Charlie Casanova is a 2011 Irish crime drama film, written, directed, and produced by Terry McMahon. It stars Emmett J. Scanlan, Damien Hannaway, and Leigh Arnold. It premiered at South by Southwest in 2011, before a later release in Ireland and the UK in 2012.

==Synopsis==
After killing a working-class girl in a hit-and-run, a wealthy sociopath uses a deck of playing cards to determine his fate. He subsequently destroys the lives of those around him.

==Reception==
 The film received overwhelmingly negative reviews from critics.

Nevertheless, Kevin Matthews of Flick Feast said Emmett J. Scanlan gives "a superb performance". Adam Woodward of Little White Lies rated it 3/5 stars, but cautioned "it's a trip you'll be reluctant to take twice".

Peter Bradshaw of The Guardian rated it 1/5 stars, chastising the titular character as being "unbearably and unintentionally obnoxious", and that instead of "devilish charm…he is just a tiresome prat". Donald Clarke of The Irish Times complained that Terry McMahon's screenplay is "relentlessly one-note and indigestibly overwritten". Allan Hunter of the Daily Express called the lead character "a loathsome psychopath". Andrew Barker of Variety referred to it as "a punishing experience".

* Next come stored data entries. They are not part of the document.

-- ==== Sys2Proof/Machine/Core.lean ====
section
/-! DEFINITION. The machine as the host sees it. -/

def Sys2Proof.core : Host.Core :=
  { State := Sys2Proof.Machine.State
    Fault := Sys2Proof.Machine.Fault
    Refusal := Sys2Proof.Machine.Refusal
    step := Sys2Proof.Machine.step
    reset := Sys2Proof.Machine.State.reset }
end

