/-- The register that an instruction writes with something it reads, and the value. -/
inductive Reads (s : State) (g : GKey) (e : Nat) : Instr → BitVec 7 → DWord → Prop where
  | bstat d n : Reads s g e (.bstat d n) d (bregWord (s.ordered g) ((s.group g).bregs.get {} n.toNat))
  | mtestAny d n (hv : (s.group g).vec = true) (hb : n ≠ 0 → s.laneBusy g e (.mask n.toNat) (s.laneMark g e) = false) :
      Reads s g e (.mtestAny d n) d (if maskBits s g e n = 0 then 0 else 1)
  | mtestAll d n (hv : (s.group g).vec = true) (hb : n ≠ 0 → s.laneBusy g e (.mask n.toNat) (s.laneMark g e) = false) :
      Reads s g e (.mtestAll d n) d (if maskBits s g e n = (s.split g e).mask then 1 else 0)
  | mtestNone d n (hv : (s.group g).vec = true) (hb : n ≠ 0 → s.laneBusy g e (.mask n.toNat) (s.laneMark g e) = false) :
      Reads s g e (.mtestNone d n) d (if maskBits s g e n = 0 then 1 else 0)
  | mcnt d n (hv : (s.group g).vec = true) (hb : n ≠ 0 → s.laneBusy g e (.mask n.toNat) (s.laneMark g e) = false) :
      Reads s g e (.mcnt d n) d
        (BitVec.ofNat 64 ((List.range 32).countP fun l => (maskBits s g e n).getLsbD l))
  | sget d v l (hv : (s.group g).vec = true) (hr : v.toNat < (s.group g).budget)
      (hb : s.laneBusy g e (.vreg v.toNat) (s.laneMark g e) = false) :
      Reads s g e (.sget d v l) d ((s.getVL g v.toNat l.toNat).setWidth 64)
  | splrd d x : Reads s g e (.splrd d x) d
      (let n := (x.extractLsb' 5 2).toNat
       splitItem (n == e) (if n = e then s.split g e else if e = 4 then (s.group g).snap.get {} n else s.split (baseKey g) n)
         (x.extractLsb' 0 5).toNat)
  | rstat d a : Reads s g e (.rstat d a) d (BitVec.ofNat 64 (s.rstat g (s.getS g e a.toNat).toNat))
  | bankst d a (k : Bank) (hi : (s.getS g e a.toNat).toNat < 32)
      (hk : (s.block g.b).banks[(s.getS g e a.toNat).toNat]? = some k) (hs : k.switching = none) :
      Reads s g e (.bankst d a) d
        (BitVec.ofNat 64 ((if k.mode = .fifo then k.fifo.length * 2 ^ 32 else 0) + k.num * 256 + 4 + k.mode.code))
  | bankstNone d a (hk : (s.block g.b).banks[(s.getS g e a.toNat).toNat]? = none) : Reads s g e (.bankst d a) d 0
  | ringPeek d n : Reads s g e (.ringPeek d n) d
      (let r := (s.block g.b).rings.get {} n.toNat
       BitVec.ofNat 64 ((match r.depth with
         | some k => 2 ^ 31 + (k - 1) * 2 ^ 24
         | none => 0) + r.ti * 2 ^ 16 + r.gi * 2 ^ 8 + r.full.toNat))
  | hrd d a (b : HBank) (t i w : Nat) (hb : s.bankOf g = some b) (hs : hsel (s.getS g e a.toNat) = some (t, i, w)) :
      Reads s g e (.hrd d a) d (hdword b t i w)
  | hrdNone d a (h : s.bankOf g = none ∨ hsel (s.getS g e a.toNat) = none) : Reads s g e (.hrd d a) d 0
  | cntCycle d : Reads s g e (.cntRd d 0) d (BitVec.ofNat 64 (s.cycles g))
  | cntRetired d : Reads s g e (.cntRd d 1) d (BitVec.ofNat 64 (s.retiredOf g 4))
  | cntQuantum d : Reads s g e (.cntRd d 2) d
      (if s.ordered g then BitVec.ofNat 64 (s.region g.b.r).quantum else 0)
  | cntTime d : Reads s g e (.cntRd d 3) d (if s.ordered g then 0 else BitVec.ofNat 64 s.deviceNs)
  | pgq d a (p : Page) (h : findPage (s.pagesFor g) (s.getS g e a.toNat).toNat = some p) : Reads s g e (.pgq d a) d
      (BitVec.ofNat 64 (1 + (if p.res then 2 else 0) + (if p.req && !p.res then 4 else 0) + (if p.r then 8 else 0) +
        (if p.w then 16 else 0) + 32 * (p.psize % 4)))
  | pgqNone d a (h : findPage (s.pagesFor g) (s.getS g e a.toNat).toNat = none) : Reads s g e (.pgq d a) d 0
  | fltrd d a : Reads s g e (.fltrd d a) d ((s.group g).recordWord (s.getS g e a.toNat))

/-! ## Special registers -/

/-- What srd reads (R98): the number of a special register, and its value in a group's split. -/
inductive Special (s : State) (g : GKey) (e : Nat) : Nat → DWord → Prop where
  | gid : Special s g e 0x00 (BitVec.ofNat 64 g.gid)
  | bid : Special s g e 0x01 (BitVec.ofNat 64 g.b.n)
  | nblk : Special s g e 0x02 (BitVec.ofNat 64 ((s.rcb g).gridx * (s.rcb g).gridy * (s.rcb g).gridz))
  | rid : Special s g e 0x03 (BitVec.ofNat 64 g.b.r.id)
  | role : Special s g e 0x04 (if (s.group g).vec then 1 else 0)
  | lcore : Special s g e 0x05 (if (s.rcb g).persistent then BitVec.ofNat 64 (s.block g.b).lcore else 0)
  | ncore : Special s g e 0x06 (if (s.rcb g).persistent then BitVec.ofNat 64 (s.rcb g).lcores else 1)
  | pidx : Special s g e 0x07 (BitVec.ofNat 64 (if (s.rcb g).persistent then (s.group g).pidx else g.gid))
  | split : Special s g e 0x08 (BitVec.ofNat 64 e)
  | fdepth : Special s g e 0x09 (BitVec.ofNat 64 (s.shadows (baseKey g)).length)
  | arg : Special s g e 0x0A (s.rcb g).arg
  | die : Special s g e 0x0B (BitVec.ofNat 64 (if s.ordered g then (s.group g).die0 else (s.group g).die))
  | core : Special s g e 0x0C (BitVec.ofNat 64 (if s.ordered g then (s.group g).core0 else (s.group g).core))
  | slot : Special s g e 0x0D (BitVec.ofNat 64 (if s.ordered g then (s.group g).slot0 else (s.group g).slot))
  | ctx : Special s g e 0x0E (BitVec.ofNat 64 g.b.r.c.id)
  | vf (h : (s.ctx g.b.r.c).sys = true) : Special s g e 0x0F (BitVec.ofNat 64 g.b.r.c.vf)
  | cycle : Special s g e 0x10 (BitVec.ofNat 64 (s.cycles g))
  | retired : Special s g e 0x11 (BitVec.ofNat 64 (s.retiredOf g 4))
  | quantum : Special s g e 0x12 (if s.ordered g then BitVec.ofNat 64 (s.region g.b.r).quantum else 0)
  | joinwin : Special s g e 0x13 ((s.group g).joinwin.setWidth 64)
  | trapkind : Special s g e 0x14 ((s.group g).trapkind.setWidth 64)
  | pfdist (b : HBank) (h : s.bankOf g = some b) : Special s g e 0x18 (BitVec.ofNat 64 b.pfdist)
  | lmpthr (b : HBank) (h : s.bankOf g = some b) : Special s g e 0x19 (BitVec.ofNat 64 b.lmpthr)
  | audit (q : Seq) (h : (s.block g.b).seq = some q) :
      Special s g e 0x1A (BitVec.ofNat 64 (if s.ordered g then q.quant.audit else (if q.auditOn then 32 else 0) + q.auditN))
  | vstat (h : s.laneBusy g e .any (s.laneMark g e) = false) : 
      Special s g e 0x20 (((s.lineage g 0 4).foldl (fun v k => v ||| (s.group k.1).vstat) 0).setWidth 64)
  | olbase : Special s g e 0x21 (8 * (s.group g).olbase.setWidth 64)
  | ollen : Special s g e 0x22 ((s.group g).ollen.setWidth 64)
  | olcnt (h : s.laneBusy g e .any (s.laneMark g e) = false) : Special s g e 0x23 ((s.olcntOf g 4).setWidth 64)
  | tw : Special s g e 0x28 ((s.group g).tw.setWidth 64)
  | tstat (h : s.laneBusy g e .campanile (s.laneMark g e) = false) : Special s g e 0x29 ((s.group (baseKey g)).tstat.setWidth 64)

/-- What swr does of a value (R99): the writable bits are stored, W1C bits that are 1 are cleared. -/
inductive SpecialSet (s : State) (g : GKey) (e : Nat) (v : DWord) : Nat → State → Prop where
  | joinwin : SpecialSet s g e v 0x13 (s.updGroup g fun x => { x with joinwin := v.setWidth 16 })
  | pfdist : SpecialSet s g e v 0x18 (s.histNow g (.pfdist v))
  | lmpthr : SpecialSet s g e v 0x19 (s.histNow g (.lmpthr v))
  | vstat (h : s.laneBusy g e .any (s.laneMark g e) = false) :
      SpecialSet s g e v 0x20 (s.updGroup g fun x => { x with vstat := x.vstat &&& ~~~(v.setWidth 2) })
  | olbase : SpecialSet s g e v 0x21 (s.updGroup g fun x => { x with olbase := (v >>> 3).setWidth 53 })
  | ollen : SpecialSet s g e v 0x22 (s.updGroup g fun x => { x with ollen := v.setWidth 32 })
  | olcnt (h : s.laneBusy g e .any (s.laneMark g e) = false) :
      SpecialSet s g e v 0x23 (s.updGroup g fun x => { x with olcnt := v.setWidth 32 })
  | tstat (h : s.laneBusy g e .campanile (s.laneMark g e) = false) :
      SpecialSet s g e v 0x29 (s.updGroup g fun x => { x with tstat := x.tstat &&& ~~~(v.setWidth 3 &&& 3) })

end Sys2Proof.Terms
end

Russell Cook of Cinevue, who rated it 2/5 stars, excoriated the flick for a "plot lacking trajectory or an implausibly purposeless narrative". Trevor Johnston of Time Out rated it 1/5 stars, and summarized "Lots of attitude, little accomplishment." Neil Smith of Total Film dubbed it "a hard slog". And Film4 remarked "Sad, shallow, boring people doing unpleasant things".